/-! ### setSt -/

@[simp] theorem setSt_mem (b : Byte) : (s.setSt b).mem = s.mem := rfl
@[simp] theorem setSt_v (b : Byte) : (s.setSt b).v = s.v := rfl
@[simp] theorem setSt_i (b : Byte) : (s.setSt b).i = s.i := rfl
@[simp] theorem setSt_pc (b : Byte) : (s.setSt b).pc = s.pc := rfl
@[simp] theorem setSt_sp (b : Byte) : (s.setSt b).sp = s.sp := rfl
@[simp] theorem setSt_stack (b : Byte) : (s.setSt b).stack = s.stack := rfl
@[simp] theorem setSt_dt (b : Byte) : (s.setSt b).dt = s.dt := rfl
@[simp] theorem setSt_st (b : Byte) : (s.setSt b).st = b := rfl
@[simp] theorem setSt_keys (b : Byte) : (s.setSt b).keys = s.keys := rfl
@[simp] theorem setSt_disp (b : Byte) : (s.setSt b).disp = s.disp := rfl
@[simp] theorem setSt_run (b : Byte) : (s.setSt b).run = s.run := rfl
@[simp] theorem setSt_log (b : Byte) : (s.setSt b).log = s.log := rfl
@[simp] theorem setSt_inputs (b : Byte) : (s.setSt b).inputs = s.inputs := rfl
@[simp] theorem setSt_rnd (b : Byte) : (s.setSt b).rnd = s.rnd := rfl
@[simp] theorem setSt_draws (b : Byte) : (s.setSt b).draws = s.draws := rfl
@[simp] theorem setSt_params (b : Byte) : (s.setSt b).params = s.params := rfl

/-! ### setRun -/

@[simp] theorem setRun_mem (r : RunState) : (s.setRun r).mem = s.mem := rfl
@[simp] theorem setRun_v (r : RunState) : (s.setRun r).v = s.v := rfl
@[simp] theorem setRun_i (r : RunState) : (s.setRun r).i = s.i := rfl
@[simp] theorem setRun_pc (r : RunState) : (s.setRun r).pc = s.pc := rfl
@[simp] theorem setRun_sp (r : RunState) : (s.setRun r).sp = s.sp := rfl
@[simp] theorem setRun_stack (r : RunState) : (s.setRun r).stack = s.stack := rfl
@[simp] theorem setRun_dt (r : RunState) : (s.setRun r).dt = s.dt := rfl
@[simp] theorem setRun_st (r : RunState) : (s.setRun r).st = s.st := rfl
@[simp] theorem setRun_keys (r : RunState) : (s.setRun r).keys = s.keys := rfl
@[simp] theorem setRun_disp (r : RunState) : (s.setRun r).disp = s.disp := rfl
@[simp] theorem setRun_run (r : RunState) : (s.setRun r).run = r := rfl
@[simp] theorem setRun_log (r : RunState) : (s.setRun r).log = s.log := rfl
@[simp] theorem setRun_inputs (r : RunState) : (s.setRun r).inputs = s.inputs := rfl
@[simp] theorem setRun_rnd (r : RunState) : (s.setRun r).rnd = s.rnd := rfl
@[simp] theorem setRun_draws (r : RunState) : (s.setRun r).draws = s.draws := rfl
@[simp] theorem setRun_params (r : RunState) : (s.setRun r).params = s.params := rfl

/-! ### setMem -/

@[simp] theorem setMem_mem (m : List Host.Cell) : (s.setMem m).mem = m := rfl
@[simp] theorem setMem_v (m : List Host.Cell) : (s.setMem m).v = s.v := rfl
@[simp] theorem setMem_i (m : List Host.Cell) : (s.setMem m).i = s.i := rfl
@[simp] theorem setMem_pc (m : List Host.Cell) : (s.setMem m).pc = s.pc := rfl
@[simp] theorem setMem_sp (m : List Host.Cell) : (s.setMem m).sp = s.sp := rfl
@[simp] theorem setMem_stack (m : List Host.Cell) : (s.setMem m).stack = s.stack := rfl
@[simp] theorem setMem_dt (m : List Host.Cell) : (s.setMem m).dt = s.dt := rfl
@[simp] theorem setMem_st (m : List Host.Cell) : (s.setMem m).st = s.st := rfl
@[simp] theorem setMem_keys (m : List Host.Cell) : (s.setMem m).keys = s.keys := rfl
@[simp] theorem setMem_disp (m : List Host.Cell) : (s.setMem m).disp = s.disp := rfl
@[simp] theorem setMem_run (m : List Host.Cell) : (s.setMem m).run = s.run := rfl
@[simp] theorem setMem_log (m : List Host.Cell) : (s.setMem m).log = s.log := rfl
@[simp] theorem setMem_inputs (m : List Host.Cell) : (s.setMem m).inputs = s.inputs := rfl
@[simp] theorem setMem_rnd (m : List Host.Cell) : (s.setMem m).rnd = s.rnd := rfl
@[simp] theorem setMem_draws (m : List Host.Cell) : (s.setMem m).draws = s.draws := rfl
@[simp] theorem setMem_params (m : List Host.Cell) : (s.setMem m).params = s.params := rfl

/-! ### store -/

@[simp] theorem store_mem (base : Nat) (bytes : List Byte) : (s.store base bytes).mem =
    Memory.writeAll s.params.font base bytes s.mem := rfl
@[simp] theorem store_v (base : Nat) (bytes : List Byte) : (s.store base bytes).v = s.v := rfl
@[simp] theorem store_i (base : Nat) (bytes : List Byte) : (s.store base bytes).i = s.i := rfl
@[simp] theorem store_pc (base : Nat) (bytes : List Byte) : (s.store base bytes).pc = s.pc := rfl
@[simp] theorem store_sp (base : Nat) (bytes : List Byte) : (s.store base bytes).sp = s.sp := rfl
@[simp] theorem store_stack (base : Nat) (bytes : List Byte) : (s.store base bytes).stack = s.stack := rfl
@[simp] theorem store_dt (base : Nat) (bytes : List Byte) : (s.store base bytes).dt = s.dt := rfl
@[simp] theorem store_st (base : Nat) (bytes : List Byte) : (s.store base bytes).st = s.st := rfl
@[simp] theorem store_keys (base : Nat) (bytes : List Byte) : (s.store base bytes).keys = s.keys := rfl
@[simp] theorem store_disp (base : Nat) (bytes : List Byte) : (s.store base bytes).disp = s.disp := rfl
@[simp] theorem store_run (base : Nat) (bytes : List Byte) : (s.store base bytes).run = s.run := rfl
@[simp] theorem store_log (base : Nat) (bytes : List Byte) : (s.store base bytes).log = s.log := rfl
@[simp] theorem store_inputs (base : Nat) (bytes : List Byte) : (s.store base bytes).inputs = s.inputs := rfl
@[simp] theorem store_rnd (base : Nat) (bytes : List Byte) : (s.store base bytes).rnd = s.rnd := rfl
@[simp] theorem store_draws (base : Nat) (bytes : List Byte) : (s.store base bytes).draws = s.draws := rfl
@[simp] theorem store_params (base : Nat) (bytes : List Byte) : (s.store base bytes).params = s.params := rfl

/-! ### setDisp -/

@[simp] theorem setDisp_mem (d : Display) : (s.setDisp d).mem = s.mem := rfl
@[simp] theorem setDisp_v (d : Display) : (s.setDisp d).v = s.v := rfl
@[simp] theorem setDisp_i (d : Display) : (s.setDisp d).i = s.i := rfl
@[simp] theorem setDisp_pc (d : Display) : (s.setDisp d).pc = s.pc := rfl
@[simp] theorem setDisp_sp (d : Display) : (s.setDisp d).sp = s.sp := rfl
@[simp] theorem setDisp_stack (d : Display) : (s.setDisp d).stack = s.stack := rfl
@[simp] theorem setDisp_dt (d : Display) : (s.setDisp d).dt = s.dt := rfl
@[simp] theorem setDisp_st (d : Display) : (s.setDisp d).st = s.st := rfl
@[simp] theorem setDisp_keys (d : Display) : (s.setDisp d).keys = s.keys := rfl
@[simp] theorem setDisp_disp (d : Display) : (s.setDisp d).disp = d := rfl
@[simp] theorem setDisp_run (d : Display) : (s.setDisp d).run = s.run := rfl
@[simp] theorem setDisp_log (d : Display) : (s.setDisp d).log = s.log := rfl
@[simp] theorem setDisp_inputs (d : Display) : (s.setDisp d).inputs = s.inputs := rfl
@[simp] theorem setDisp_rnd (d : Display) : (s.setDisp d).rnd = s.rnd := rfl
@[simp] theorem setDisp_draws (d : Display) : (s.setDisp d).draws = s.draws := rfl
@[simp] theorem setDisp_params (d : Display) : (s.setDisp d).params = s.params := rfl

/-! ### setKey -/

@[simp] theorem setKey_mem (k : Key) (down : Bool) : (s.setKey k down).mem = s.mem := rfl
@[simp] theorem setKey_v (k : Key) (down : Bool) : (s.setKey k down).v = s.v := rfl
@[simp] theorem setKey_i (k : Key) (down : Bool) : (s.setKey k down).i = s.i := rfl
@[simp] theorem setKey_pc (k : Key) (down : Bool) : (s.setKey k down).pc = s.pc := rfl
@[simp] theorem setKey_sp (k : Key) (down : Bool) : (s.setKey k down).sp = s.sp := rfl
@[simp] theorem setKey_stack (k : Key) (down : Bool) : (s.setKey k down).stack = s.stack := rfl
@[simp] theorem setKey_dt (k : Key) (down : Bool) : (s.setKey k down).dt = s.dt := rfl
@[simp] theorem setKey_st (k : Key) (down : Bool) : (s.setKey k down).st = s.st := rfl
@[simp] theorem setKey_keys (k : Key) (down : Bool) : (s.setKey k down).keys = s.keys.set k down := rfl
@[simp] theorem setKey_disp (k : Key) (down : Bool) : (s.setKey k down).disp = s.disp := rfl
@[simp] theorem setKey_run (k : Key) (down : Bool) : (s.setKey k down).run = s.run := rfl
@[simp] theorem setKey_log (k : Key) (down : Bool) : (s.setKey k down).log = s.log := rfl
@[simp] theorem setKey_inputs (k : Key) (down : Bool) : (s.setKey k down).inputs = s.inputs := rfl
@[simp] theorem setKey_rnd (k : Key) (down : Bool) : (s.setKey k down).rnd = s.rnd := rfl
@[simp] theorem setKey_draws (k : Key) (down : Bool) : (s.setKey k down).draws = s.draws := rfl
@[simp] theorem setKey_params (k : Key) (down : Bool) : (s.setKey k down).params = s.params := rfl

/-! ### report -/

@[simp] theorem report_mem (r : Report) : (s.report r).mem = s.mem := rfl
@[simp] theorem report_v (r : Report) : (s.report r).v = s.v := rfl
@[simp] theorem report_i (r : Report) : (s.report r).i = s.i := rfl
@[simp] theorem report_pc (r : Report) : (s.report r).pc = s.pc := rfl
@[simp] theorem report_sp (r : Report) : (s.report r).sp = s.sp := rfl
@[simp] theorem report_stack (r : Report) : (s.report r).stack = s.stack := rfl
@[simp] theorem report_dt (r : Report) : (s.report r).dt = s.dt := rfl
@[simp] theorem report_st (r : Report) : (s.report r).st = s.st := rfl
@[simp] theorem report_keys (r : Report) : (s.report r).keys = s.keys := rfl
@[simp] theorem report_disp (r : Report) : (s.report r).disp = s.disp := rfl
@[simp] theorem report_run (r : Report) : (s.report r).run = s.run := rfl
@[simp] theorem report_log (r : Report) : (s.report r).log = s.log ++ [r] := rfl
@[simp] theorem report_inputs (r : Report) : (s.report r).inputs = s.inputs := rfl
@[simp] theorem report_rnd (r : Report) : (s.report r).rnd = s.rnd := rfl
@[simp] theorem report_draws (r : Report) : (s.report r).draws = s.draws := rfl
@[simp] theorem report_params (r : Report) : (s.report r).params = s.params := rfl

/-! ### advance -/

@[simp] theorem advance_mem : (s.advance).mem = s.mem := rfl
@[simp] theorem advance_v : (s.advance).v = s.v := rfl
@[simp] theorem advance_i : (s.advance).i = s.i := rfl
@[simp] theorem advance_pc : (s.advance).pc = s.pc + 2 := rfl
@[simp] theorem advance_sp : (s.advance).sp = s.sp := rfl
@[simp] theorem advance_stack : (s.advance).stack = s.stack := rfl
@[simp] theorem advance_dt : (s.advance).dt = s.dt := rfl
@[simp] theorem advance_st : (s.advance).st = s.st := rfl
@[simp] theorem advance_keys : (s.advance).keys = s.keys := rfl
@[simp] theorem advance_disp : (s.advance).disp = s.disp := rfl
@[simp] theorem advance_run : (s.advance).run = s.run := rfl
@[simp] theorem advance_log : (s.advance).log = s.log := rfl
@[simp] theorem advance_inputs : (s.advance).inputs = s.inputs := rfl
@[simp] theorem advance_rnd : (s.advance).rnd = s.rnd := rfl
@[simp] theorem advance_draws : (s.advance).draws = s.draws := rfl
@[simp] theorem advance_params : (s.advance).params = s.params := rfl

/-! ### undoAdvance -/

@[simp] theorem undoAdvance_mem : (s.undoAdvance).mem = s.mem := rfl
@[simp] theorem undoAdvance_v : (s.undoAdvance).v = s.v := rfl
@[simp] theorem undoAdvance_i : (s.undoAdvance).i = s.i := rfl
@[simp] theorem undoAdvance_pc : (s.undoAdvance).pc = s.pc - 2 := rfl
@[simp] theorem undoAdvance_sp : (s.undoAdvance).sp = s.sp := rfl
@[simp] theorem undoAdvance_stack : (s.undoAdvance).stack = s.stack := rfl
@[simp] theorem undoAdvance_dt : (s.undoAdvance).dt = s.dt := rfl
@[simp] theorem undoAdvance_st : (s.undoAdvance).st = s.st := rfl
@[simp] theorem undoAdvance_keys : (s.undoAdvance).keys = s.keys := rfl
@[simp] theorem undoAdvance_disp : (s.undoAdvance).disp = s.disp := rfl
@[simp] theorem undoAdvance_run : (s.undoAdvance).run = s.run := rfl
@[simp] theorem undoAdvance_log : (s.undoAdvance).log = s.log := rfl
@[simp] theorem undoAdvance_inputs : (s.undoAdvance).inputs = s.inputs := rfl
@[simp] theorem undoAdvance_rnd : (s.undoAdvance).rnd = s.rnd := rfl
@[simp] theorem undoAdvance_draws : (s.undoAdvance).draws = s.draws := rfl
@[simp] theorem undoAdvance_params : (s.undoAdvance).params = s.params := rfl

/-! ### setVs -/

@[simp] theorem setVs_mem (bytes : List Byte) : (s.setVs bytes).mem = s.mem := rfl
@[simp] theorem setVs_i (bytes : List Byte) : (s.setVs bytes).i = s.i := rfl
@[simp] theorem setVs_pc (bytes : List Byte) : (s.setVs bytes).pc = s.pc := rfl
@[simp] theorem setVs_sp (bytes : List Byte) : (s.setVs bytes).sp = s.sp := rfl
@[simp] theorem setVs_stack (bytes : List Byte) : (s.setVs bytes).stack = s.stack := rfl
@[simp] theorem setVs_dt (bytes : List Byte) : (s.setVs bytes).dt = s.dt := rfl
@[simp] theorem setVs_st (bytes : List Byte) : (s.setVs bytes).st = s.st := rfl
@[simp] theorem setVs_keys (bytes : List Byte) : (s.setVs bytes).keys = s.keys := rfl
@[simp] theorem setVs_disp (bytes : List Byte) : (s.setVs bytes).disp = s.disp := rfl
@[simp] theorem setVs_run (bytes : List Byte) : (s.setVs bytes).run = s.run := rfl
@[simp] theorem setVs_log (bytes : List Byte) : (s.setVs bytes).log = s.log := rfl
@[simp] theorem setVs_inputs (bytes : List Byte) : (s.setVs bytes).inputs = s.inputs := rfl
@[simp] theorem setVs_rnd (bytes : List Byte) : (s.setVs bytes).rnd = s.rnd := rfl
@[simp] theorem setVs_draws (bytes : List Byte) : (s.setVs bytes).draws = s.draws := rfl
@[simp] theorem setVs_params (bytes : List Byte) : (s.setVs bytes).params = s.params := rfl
· · · ·
**TASK ITEM**
Could you transcribe the entries exactly, from the first line through the line containing "(s.setRun r).mem = s.mem := rfl", and give nothing more?

**ANSWER**
/-! ### setSt -/

@[simp] theorem setSt_mem (b : Byte) : (s.setSt b).mem = s.mem := rfl
@[simp] theorem setSt_v (b : Byte) : (s.setSt b).v = s.v := rfl
@[simp] theorem setSt_i (b : Byte) : (s.setSt b).i = s.i := rfl
@[simp] theorem setSt_pc (b : Byte) : (s.setSt b).pc = s.pc := rfl
@[simp] theorem setSt_sp (b : Byte) : (s.setSt b).sp = s.sp := rfl
@[simp] theorem setSt_stack (b : Byte) : (s.setSt b).stack = s.stack := rfl
@[simp] theorem setSt_dt (b : Byte) : (s.setSt b).dt = s.dt := rfl
@[simp] theorem setSt_st (b : Byte) : (s.setSt b).st = b := rfl
@[simp] theorem setSt_keys (b : Byte) : (s.setSt b).keys = s.keys := rfl
@[simp] theorem setSt_disp (b : Byte) : (s.setSt b).disp = s.disp := rfl
@[simp] theorem setSt_run (b : Byte) : (s.setSt b).run = s.run := rfl
@[simp] theorem setSt_log (b : Byte) : (s.setSt b).log = s.log := rfl
@[simp] theorem setSt_inputs (b : Byte) : (s.setSt b).inputs = s.inputs := rfl
@[simp] theorem setSt_rnd (b : Byte) : (s.setSt b).rnd = s.rnd := rfl
@[simp] theorem setSt_draws (b : Byte) : (s.setSt b).draws = s.draws := rfl
@[simp] theorem setSt_params (b : Byte) : (s.setSt b).params = s.params := rfl

/-! ### setRun -/

@[simp] theorem setRun_mem (r : RunState) : (s.setRun r).mem = s.mem := rfl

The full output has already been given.